/-- Block-specific registers of the SKN page. -/
def sknRegs : List RegDef := [
  ⟨0x800, 0, 1, [⟨10, 8, .rw, 1, .any, true⟩, ⟨2, 0, .rw, 0, .any, true⟩]⟩,
  ⟨0x808, 0, 1, [⟨39, 32, .rov, 0, .any, false⟩, ⟨30, 24, .rov, 0, .any, false⟩, ⟨18, 16, .rov, 0, .any, false⟩, ⟨2, 0, .rov, 0, .any, false⟩]⟩,
  ⟨0x810, 0, 1, [⟨63, 56, .rov, 255, .any, false⟩, ⟨55, 48, .rov, 255, .any, false⟩, ⟨47, 40, .rov, 255, .any, false⟩, ⟨39, 32, .rov, 255, .any, false⟩, ⟨31, 24, .rov, 255, .any, false⟩, ⟨23, 16, .rov, 255, .any, false⟩, ⟨15, 8, .rov, 255, .any, false⟩, ⟨7, 0, .rov, 255, .any, false⟩]⟩,
  ⟨0x818, 0, 1, [⟨63, 32, .rov, 0, .any, false⟩, ⟨31, 16, .rov, 0, .any, false⟩, ⟨15, 0, .rov, 0, .any, false⟩]⟩,
  ⟨0x820, 0, 1, [⟨55, 48, .rov, 0, .any, false⟩, ⟨47, 40, .rov, 0, .any, false⟩, ⟨39, 32, .rov, 0, .any, false⟩, ⟨23, 16, .rov, 0, .any, false⟩, ⟨15, 8, .rov, 0, .any, false⟩, ⟨7, 0, .rov, 0, .any, false⟩]⟩,
  ⟨0x828, 0, 1, [⟨47, 32, .rov, 0, .any, false⟩, ⟨8, 8, .rov, 0, .any, false⟩, ⟨3, 0, .rov, 0, .any, false⟩]⟩,
  ⟨0x830, 0, 1, [⟨63, 32, .rov, 0, .any, false⟩, ⟨15, 8, .rw, 8, .between 4 64, false⟩, ⟨1, 1, .rov, 0, .any, false⟩, ⟨0, 0, .rw, 1, .any, false⟩]⟩,
  ⟨0x8, 0, 1, [⟨15, 8, .ro, 32, .any, false⟩, ⟨7, 4, .ro, 2, .any, false⟩, ⟨3, 0, .ro, 3, .any, false⟩]⟩,
  ⟨0x10, 0, 1, [⟨5, 4, .rw, 2, .version, false⟩, ⟨3, 3, .wo, 0, .any, false⟩, ⟨2, 2, .wo, 0, .any, false⟩, ⟨1, 1, .wo, 0, .any, false⟩, ⟨0, 0, .wo, 0, .any, false⟩]⟩,
  ⟨0x18, 0, 1, [⟨23, 20, .rov, 0, .any, false⟩, ⟨17, 16, .rov, 0, .any, false⟩, ⟨10, 8, .rov, 0, .any, false⟩, ⟨4, 0, .rov, 0, .any, false⟩]⟩,
  ⟨0x20, 0, 1, [⟨14, 14, .w1c, 0, .any, true⟩, ⟨13, 13, .w1c, 0, .any, true⟩, ⟨12, 12, .w1c, 0, .any, true⟩, ⟨11, 11, .w1c, 0, .any, true⟩, ⟨10, 10, .w1c, 0, .any, true⟩, ⟨9, 9, .w1c, 0, .any, true⟩, ⟨8, 8, .w1c, 0, .any, true⟩, ⟨6, 6, .w1c, 0, .any, true⟩, ⟨5, 5, .w1c, 0, .any, true⟩, ⟨4, 4, .w1c, 0, .any, true⟩, ⟨3, 3, .w1c, 0, .any, true⟩, ⟨2, 2, .w1c, 0, .any, true⟩, ⟨1, 1, .w1c, 0, .any, true⟩, ⟨0, 0, .w1c, 0, .any, true⟩]⟩,
  ⟨0x38, 0, 1, [⟨47, 32, .rov, 0, .any, false⟩, ⟨20, 16, .rov, 0, .any, false⟩, ⟨14, 8, .rov, 0, .any, false⟩, ⟨7, 0, .rov, 0, .any, false⟩]⟩,
  ⟨0x40, 0, 1, [⟨30, 0, .rov, 0, .any, false⟩]⟩,
  ⟨0x100, 0, 1, [⟨63, 48, .rov, 0, .any, false⟩, ⟨47, 40, .rov, 0, .any, false⟩, ⟨39, 32, .rov, 0, .any, false⟩, ⟨31, 16, .rov, 0, .any, false⟩, ⟨7, 0, .rov, 1, .any, false⟩]⟩,
  ⟨0x108, 0, 1, [⟨39, 32, .rw, 8, .between 2 64, false⟩, ⟨31, 0, .rw, 64, .any, false⟩]⟩,
  ⟨0x110, 0, 1, [⟨63, 48, .rov, 0, .any, false⟩, ⟨47, 32, .rov, 0, .any, false⟩, ⟨31, 16, .rov, 0, .any, false⟩, ⟨15, 0, .rov, 0, .any, false⟩]⟩,
  ⟨0x118, 0, 1, [⟨63, 63, .rov, 0, .any, false⟩, ⟨51, 48, .rov, 0, .any, false⟩, ⟨41, 40, .rov, 0, .any, false⟩, ⟨39, 32, .rov, 0, .any, false⟩, ⟨15, 0, .rov, 0, .any, false⟩]⟩,
  ⟨0x120, 0, 1, [⟨15, 12, .rov, 0, .any, false⟩, ⟨11, 8, .rov, 0, .any, false⟩, ⟨7, 4, .rov, 0, .any, false⟩, ⟨3, 0, .rov, 0, .any, false⟩]⟩]

/-- The registers of a block's page beside the common ones. -/
def Block.regs : Block → List RegDef
  | .top => topRegs
  | .pwr => pwrRegs
  | .thm => thmRegs
  | .hkp => hkpRegs
  | .ntn => ntnRegs
  | .evr => evrRegs
  | .fwu => fwuRegs
  | .kve => kveRegs
  | .flt => fltRegs
  | .epo => epoRegs
  | .cry => cryRegs
  | .upk => upkRegs
  | .map => mapRegs
  | .fch => fchRegs
  | .swt => swtRegs
  | .wrp => wrpRegs
  | .hst => hstRegs
  | .ply => plyRegs
  | .pmc => pmcRegs
  | .skn => sknRegs

/-- A named field of the control BAR: its register's offset and its bits. -/
structure Fld where
  off : Nat
  hi : Nat
  lo : Nat
deriving DecidableEq, Repr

(Task objective) Only one span of lines is wanted: the line with "0, .any, false⟩]⟩]" and every line after it to the end of the entries, output exactly.

(Solution for this exercise)
  ⟨0x120, 0, 1, [⟨15, 12, .rov, 0, .any, false⟩, ⟨11, 8, .rov, 0, .any, false⟩, ⟨7, 4, .rov, 0, .any, false⟩, ⟨3, 0, .rov, 0, .any, false⟩]⟩]

/-- The registers of a block's page beside the common ones. -/
def Block.regs : Block → List RegDef
  | .top => topRegs
  | .pwr => pwrRegs
  | .thm => thmRegs
  | .hkp => hkpRegs
  | .ntn => ntnRegs
  | .evr => evrRegs
  | .fwu => fwuRegs
  | .kve => kveRegs
  | .flt => fltRegs
  | .epo => epoRegs
  | .cry => cryRegs
  | .upk => upkRegs
  | .map => mapRegs
  | .fch => fchRegs
  | .swt => swtRegs
  | .wrp => wrpRegs
  | .hst => hstRegs
  | .ply => plyRegs
  | .pmc => pmcRegs
  | .skn => sknRegs

/-- A named field of the control BAR: its register's offset and its bits. -/
structure Fld where
  off : Nat
  hi : Nat
  lo : Nat
deriving DecidableEq, Repr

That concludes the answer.